“Elève” – Terme qui provient étymologiquement du verbe « élever » : “Faire monter plus haut, porter plus haut”.
Je repense à cet instant à cette émission passionnante de Jean-Claude Ameisen sur France Inter : “Sur les épaules de Darwin”, qui commence à chaque fois par ces mots :
« Sur les épaules de Darwin. Sur les épaules des géants. Se tenir sur les épaules des géants et voir plus loin, voir dans l’invisible, à travers l’espace et à travers le temps »…

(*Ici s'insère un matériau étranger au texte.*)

/-- End a window: its record is written, its view unmapped with the moves of its pages, its pages returned (R200). -/
def destroyWin (w : SWin) (s : State) : State :=
  let s1 := s.writeVA w.slot w.record w.recordBytes
  let s2 := if w.follow then s1
    else (List.range (w.depth * w.slotPages)).foldl (fun u i => u.dropPte w.slot (vpage w.view + i)) s1
  { s2 with tiers := { s2.tiers with
      wins := s2.tiers.wins.filter fun v => !(decide (v.slot = w.slot) && decide (v.view = w.view))
      moves := s2.tiers.moves.filter fun m => w.follow || !(decide (m.slot = w.slot) && decide (vpage w.view ≤ m.vpage)
        && decide (m.vpage < vpage w.view + w.viewPages)) } }

def tierWinDestroy (slot : Nat) (atMeridian : Bool) (e : BitVec 512) (s : State) : CmdOut :=
  let view := entWord e 1
  let w := s.tiers.wins.find? fun w => decide (w.slot = slot) && decide (w.view = view)
  let st := firstOf [
    (decide (entWord e 0 / 256 ≠ 0) || decide (addrTop ≤ view)
      || [2, 3, 4, 5, 6].any fun k => decide (entWord e k ≠ 0), tierReserved),
    (misaligned view || rangeBad view 1, allocBadAddr),
    (w.isNone, allocNotFound)]
  match st, w with
  | some k, _ => .done s k
  | none, none => .done s allocNotFound
  | none, some w => if s.resident slot && !atMeridian then ⟨s, none⟩ else .done (destroyWin w s) 0

/-- One tier command of a slot (R186, R187). `started` says that it was found in order before. -/
def tierCommand (slot encl : Nat) (atMeridian started : Bool) (e : BitVec 512) (s : State) : CmdOut :=
  match entOp e with
  | 1 => tierAlloc slot encl e s
  | 2 => tierFree slot atMeridian e s
  | 3 => tierMigrate slot encl started e s
  | 4 => tierWinCreate slot encl e s
  | 5 => tierWinDestroy slot atMeridian e s
  | _ => .done s tierReserved

/-- The window of a slot with a view base, by its place. -/
def State.winAt (s : State) (slot view : Nat) : Option (Nat × SWin) :=
  (s.tiers.wins.zipIdx.find? fun p => decide (p.1.slot = slot) && decide (p.1.view = view)).map fun p => (p.2, p.1)

/-- Begin the copy of the next entry of a LIST window, once its slot is free (R195). -/
def fillStart (slot view : Nat) (s : State) : State :=
  match s.winAt slot view with
  | none => s
  | some (k, w) =>
    if w.follow || w.list.isEmpty || w.copying.isSome || w.held then s
    else if !(decide (w.pos < w.depth) || decide (w.pos - w.depth + 1 ≤ s.counter w.relCtr)) then s
    else
      let c := w.pos % w.depth
      let w1 := { w with copying := some w.pos, entryIn := Tbl.put w.entryIn c w.pos }
      let pages := (List.range w.slotPages).foldl (fun t i =>
        let srcs := match w1.pageExtent (c * w.slotPages + i) with
          | some x => s.gensOf w x.1 x.2
          | none => []
        Tbl.put t (c * w.slotPages + i) { srcs := srcs }) w.pages
      s.setSwin k { w1 with pages := pages }

/-- WINDOW_FILL_START. -/
def execWindowFillStart (slot : SlotId) (view : W48) (s : State) : Host.Outcome State Fault Refusal :=
  .next (s.settle (fillStart slot.val view.toNat s))

/-- The last byte of the entry being copied is in its slot: FILL_CTR rises; after the last entry of a pass
filling stops until the next meridian (R195). -/
def entryLanded (slot view : Nat) (s : State) : State :=
  match s.winAt slot view with
  | none => s
  | some (k, w) =>
    match w.copying with
    | none => s
    | some p =>
      let c := p % w.depth
      let s1 := (List.range w.slotPages).foldl (fun u i => landPage w u (c * w.slotPages + i)) s
      let w1 := { w with copying := none, pos := p + 1, filled := w.filled + 1
                         held := decide ((p + 1) % w.list.length = 0) }
      ((s1.setSwin k w1).markOther slot (w.fillCtr - (s.ctx slot).desc.ctrBase)).raiseCtr w.fillCtr 1

/-- WINDOW_ENTRY_LANDED. -/
def execWindowEntryLanded (slot : SlotId) (view : W48) (s : State) : Host.Outcome State Fault Refusal :=
  .next (s.settle (entryLanded slot.val view.toNat s))

/-- Fetch pages ahead of a demand fetch until RUNAHEAD or the first that is unmapped, of another object or
beyond the source (R198). -/
def runahead (slot view first : Nat) : Nat → Nat → State → State
  | 0, _, s => s
  | n + 1, i, s =>
    match s.winAt slot view with
    | none => s
    | some (k, w) =>
      let vp := first + i
      let ok := match s.srcOf w with
        | some o => decide (s.objOf slot vp = some o) && (s.pte slot vp).isSome && decide (vp < vpage o.base + o.pages)
        | none => false
      if !ok then s.setSwin k { w with stops := w.stops + 1 }
      else if w.cache.any fun p => decide (p.1 = vp) then runahead slot view first n (i + 1) s
      else
        let r := s.followFetch k vp
        let s1 := match r.1.tiers.wins[k]? with
          | some w1 => r.1.setSwin k { w1 with fetched := w1.fetched + 1 }
          | none => r.1
        runahead slot view first n (i + 1) s1

/-- The run-ahead after the demand fetch of a page, once. -/
def aheadFetch (slot view page : Nat) (s : State) : State :=
  match s.winAt slot view with
  | some (k, w) =>
    let vp := vpage w.src + page
    if w.follow && decide (vp ∈ w.ahead) then
      runahead slot view vp w.runahead 1 (s.setSwin k { w with ahead := w.ahead.filter fun q => decide (q ≠ vp) })
    else s
  | none => s

/-- RUNAHEAD_FETCH: `page` is the source page, from 0, that a demand read fetched. -/
def execRunaheadFetch (slot : SlotId) (view : W48) (page : Nat) (s : State) : Host.Outcome State Fault Refusal :=
  .next (aheadFetch slot.val view.toNat page s)

/-! Patrol scrub (R180, R181) -/

/-- A complete patrol pass reads every line: it finds the errors that no read has met, and those of its row, the corrected
lines and the lines found uncorrectable, by physical line. -/
def patrol (corrected : List Nat) (failed : List Nat) (s : State) : State :=
  if s.tiers.intervalH = 0 then s
  else
    let s0 := s.tiers.latent.foldl State.meetErr { s with tiers := { s.tiers with latent := [] } }
    let s1 := corrected.foldl State.foundCe s0
    let s2 := failed.foldl State.addUe s1
    { s2 with tiers := { s2.tiers with passes := (s2.tiers.passes + 1) % 2 ^ 32 } }

/-- PATROL_SCRUB. -/
def execPatrolScrub (corrected : List Nat) (failed : List Nat) (s : State) : Host.Outcome State Fault Refusal :=
  .next (patrol corrected failed s)

/-! Spares (R182, R375) -/

/-- The half-stacks, side stacks or fitted sites of a tier. -/
def State.sparePools (s : State) : Tier → Nat
  | .near => 8 | .package => 8
  | .board => if s.fuse.ordering = 0 then 16 else 8

/-- The spare rows or banks of one pool. -/
def poolSpares : Tier → Bool → Nat
  | .near, true => 4 | .near, false => 512
  | .package, true => 8 | .package, false => 2048
  | .board, true => 2 | .board, false => 512

/-- The key of a pool. -/
def sparePool (t : Tier) (pool : Nat) : Nat := tierNum t * 32 + pool

/-- The spare rows or banks of a tier that are unused: the fitted ones less those taken (R207). -/
def State.sparesFree (s : State) (t : Tier) (bank : Bool) : Nat :=
  s.sparePools t * poolSpares t bank
    - ((List.range 32).map fun p => Tbl.get 0 (if bank then s.tiers.banksUsed else s.tiers.rowsUsed) (sparePool t p)).sum

/-! Retirement of a region, and displacement (R205) -/

/-- The pools further out. -/
def Pool.outward : Pool → List Pool
  | .near _ => [.package, .board]
  | .package => [.board]
  | .board => []

/-- An allocation whose page leaves its tier is displaced. -/
def displaceObj (o : AllocObj) (s : State) : State :=
  if o.displaced then s
  else
    let mark := fun p : AllocObj => if p = o then { p with displaced := true } else p
    let s1 := { s with tiers := { s.tiers with objs := s.tiers.objs.map mark } }
    let s2 := s1.logEv { ev 2 0x06 0x41 with slot := o.slot, encl := (s.enclOfSlot o.slot).getD 0xFF }
    s2.errTier 7

/-- Every line of a frame is poisoned. -/
def poisonFrame (f : Nat) (s : State) : State :=
  { s with tiers := { s.tiers with poison := s.tiers.poison ++ (List.range 32768).map fun i => f * 32768 + i } }

/-- An allocation whose pages may lie in any tier; GRAD pages lie in the package tier whatever their PLACE (R189). -/
def AllocObj.anyPlace (o : AllocObj) : Bool := decide (flagPlace o.flags = 0) && decide (flagRole o.flags ≠ 3)

/-- One page of a retired region: it moves within its tier, an ANY page also further out, a pinned one is displaced to
the next tier, a page of a LIST view with it; with no room its bytes are lost. -/
def retirePage (s : State) (k : Nat × Pte) : State :=
  let slot := k.1 / vpages
  let vp := k.1 % vpages
  let here := poolOf k.2.frame
  match s.enclOfSlot slot with
  | none => s
  | some encl =>
    let o := s.objOf slot vp
    let any := (o.map AllocObj.anyPlace).getD false
    let ps := here :: (if any then here.outward else here.outward.take 1)
    match ps.find? fun p => decide (0 < s.poolRoom encl p 0) with
    | some p =>
      let s1 := reserveMoves slot true false [(vp, p)] s
      if any || decide (p = here) then s1
      else match o with
        | some o => displaceObj o s1
        | none => s1
    | none => poisonFrame k.2.frame s

/-- A move that was to end in a retired region: a page that must leave a retired region leaves it for elsewhere, one that a MIGRATE
or a return moves goes elsewhere in the tier it was bound for, or to the next outward, and one that was rebalanced stays. -/
def retarget (s : State) (m : Move) : State :=
  match s.pte m.slot m.vpage, s.enclOfSlot m.slot with
  | some p, some encl =>
    let o := s.objOf m.slot m.vpage
    let here := poolOf m.dest
    if !(s.movesAt m.slot m.vpage).isEmpty then s
    else if p.frame ∈ s.tiers.lost then retirePage s (m.slot * vpages + m.vpage, p)
    else if m.rebal then s
    else match (here :: here.outward.take 1).find? fun q => decide (0 < s.poolRoom encl q 0) with
      | some q =>
        let s1 := reserveMoves m.slot false false [(m.vpage, q)] s
        if decide (q = here) || (o.map AllocObj.anyPlace).getD true then s1
        else match o with
          | some o => displaceObj o s1
          | none => s1
      | none => s
  | _, _ => s

/-- A FOLLOW window gives up a page of a retired region: it takes a free one in its place, which holds nothing yet. -/
def retireCache (gone : List Nat) (s : State) (k : Nat) : State :=
  match s.tiers.wins[k]? with
  | none => s
  | some w =>
    match w.follow, (List.range w.frames.length).find? fun i => decide (w.frames.getD i 0 ∈ gone) with
    | true, some i =>
      let f := s.freeFrame (.near w.core)
      let encl := (s.enclOfSlot w.slot).getD 0xFF
      if s.poolRoom encl (.near w.core) 0 = 0 then s
      else ((s.zeroFrame f).tagFrame encl f).setSwin k { w with
        frames := setAt w.frames i f, cache := w.cache.filter fun p => decide (p.2 ≠ i) }
    | _, _ => s

/-- The pages of FOLLOW windows in a retired region; those that found no room read as poisoned. -/
def retireCaches (gone : List Nat) (s : State) : State :=
  let t := gone.foldl (fun u _ => (List.range u.tiers.wins.length).foldl (retireCache gone) u) s
  (gone.filter fun f => t.tiers.wins.any fun w => w.follow && decide (f ∈ w.frames)).foldl (fun u f => poisonFrame f u) t

/-- The order of the moves: ANY pages, then other pages, GRAD pages last. -/
def State.retireRank (s : State) (k : Nat × Pte) : Nat :=
  match s.objOf (k.1 / vpages) (k.1 % vpages) with
  | some o => if o.anyPlace then 0 else if flagRole o.flags = 3 then 2 else 1
  | none => 1

/-- The tier manager retires the region of these frames. A page of it that is already on its way elsewhere goes there; a move into
it finds another end. -/
def retireRegion (region : List Nat) (s : State) : State :=
  let gone := region.filter fun f => decide (f ∉ s.tiers.lost)
  let s1 := State.logEv { s with tiers := { s.tiers with lost := s.tiers.lost ++ gone } } (ev 2 0x06 0x40)
  let into := fun m : Move => decide (m.dest ∈ gone)
  let s2 := cancelMoves into s1
  let leaves := fun m : Move => ((s2.pte m.slot m.vpage).map fun p => decide (p.frame ∈ gone)).getD false
  let s3 := { s2 with tiers := { s2.tiers with
    moves := s2.tiers.moves.map fun m => if leaves m then { m with retire := true, rebal := false } else m } }
  let hit := s3.tiers.pt.filter fun k => decide (k.2.frame ∈ gone) && (s3.movesAt (k.1 / vpages) (k.1 % vpages)).isEmpty
  let order := [0, 1, 2].flatMap fun r => hit.filter fun k => decide (s3.retireRank k = r)
  retireCaches gone ((s1.tiers.moves.filter into).foldl retarget (order.foldl retirePage s3))

/-- RETIRING: retirement moves are pending (R207). -/
def Tiers.retiring (t : Tiers) : Bool := t.moves.any (·.retire)

/-- Retirement moves of an allocation or its partner are pending. -/
def State.leaving (s : State) (o : AllocObj) : Bool :=
  s.tiers.moves.any fun m => m.retire && decide (m.slot = o.slot) && decide (m.vpage ∈ s.objPages o)

/-- A displaced allocation returns to its own tier once pages there are free, and once it has left; a displaced page may meanwhile
be the partner's (R206). -/
def displacedReturn (slot base : Nat) (s : State) : State :=
  match s.objAt slot base, s.enclOfSlot slot with
  | some o, some encl =>
    if !o.displaced || s.leaving o then s
    else match planMoves s slot encl ((placePools o.flags).take 1) (s.objPages o) [] with
      | none => s
      | some l =>
        let s1 := reserveMoves slot false false l s
        { s1 with tiers := { s1.tiers with
          objs := s1.tiers.objs.map fun p => if p = o then { p with displaced := false } else p } }
  | _, _ => s

/-- DISPLACED_RETURN. -/
def execDisplacedReturn (slot : SlotId) (base : W48) (s : State) : Host.Outcome State Fault Refusal :=
  .next (displacedReturn slot.val base.toNat s)

/-! The parameter exchange (R206) -/

/-- A page move follows its physical page through an exchange. -/
def Move.exchanged (slot vp vq : Nat) (m : Move) : Move :=
  if m.slot ≠ slot then m
  else if m.vpage = vp then { m with vpage := vq }
  else if m.vpage = vq then { m with vpage := vp }
  else m

/-- Page `i` of PARAM and of its partner exchange physical pages, with a move that is pending or under way; both generations
rise. -/
def exchangePage (slot vp vq : Nat) (s : State) : State :=
  match s.pte slot vp, s.pte slot vq with
  | some p, some q =>
    let t := (s.setPte slot vp { q with gen := (p.gen + 1) % addrTop }).setPte slot vq { p with gen := (q.gen + 1) % addrTop }
    { t with tiers := { t.tiers with moves := t.tiers.moves.map (Move.exchanged slot vp vq) } }
  | _, _ => s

L’année scolaire dernière fut riche de ces élévations !
Particulièrement avec deux groupes de lecture, l’un constitué d’élèves de CM1, l’autre de CM2. Un public en situation de délicatesse avec la lecture en général et la compréhension en particulier.
Les élèves de CM1 purent bénéficier, à raison d’une séance par semaine, de textes sur la Mythologie d’une richesse incroyable. J’utilisais pour cela l’ouvrage extraordinaire intitulé « Le feuilleton de Thésée », de Murielle Szac, dont voici un extrait du résumé : “Le feuilleton de Thésée” invite les enfants à se replonger dans la mythologie grecque en suivant le personnage de Thésée. En 100 épisodes, le jeune héros grandit et se construit. Il rencontre de nombreux personnages mythiques (Héraclès, le centaure Chiron, Oedipe, Phèdre et, bien sûr, Ariane et le Minotaure). Le récit de la vie de Thésée, en véritable récit initiatique, soulève toutes les questions essentielles (…).
L’autre ouvrage du même auteur s’intitule « Le feuilleton d’Hermès »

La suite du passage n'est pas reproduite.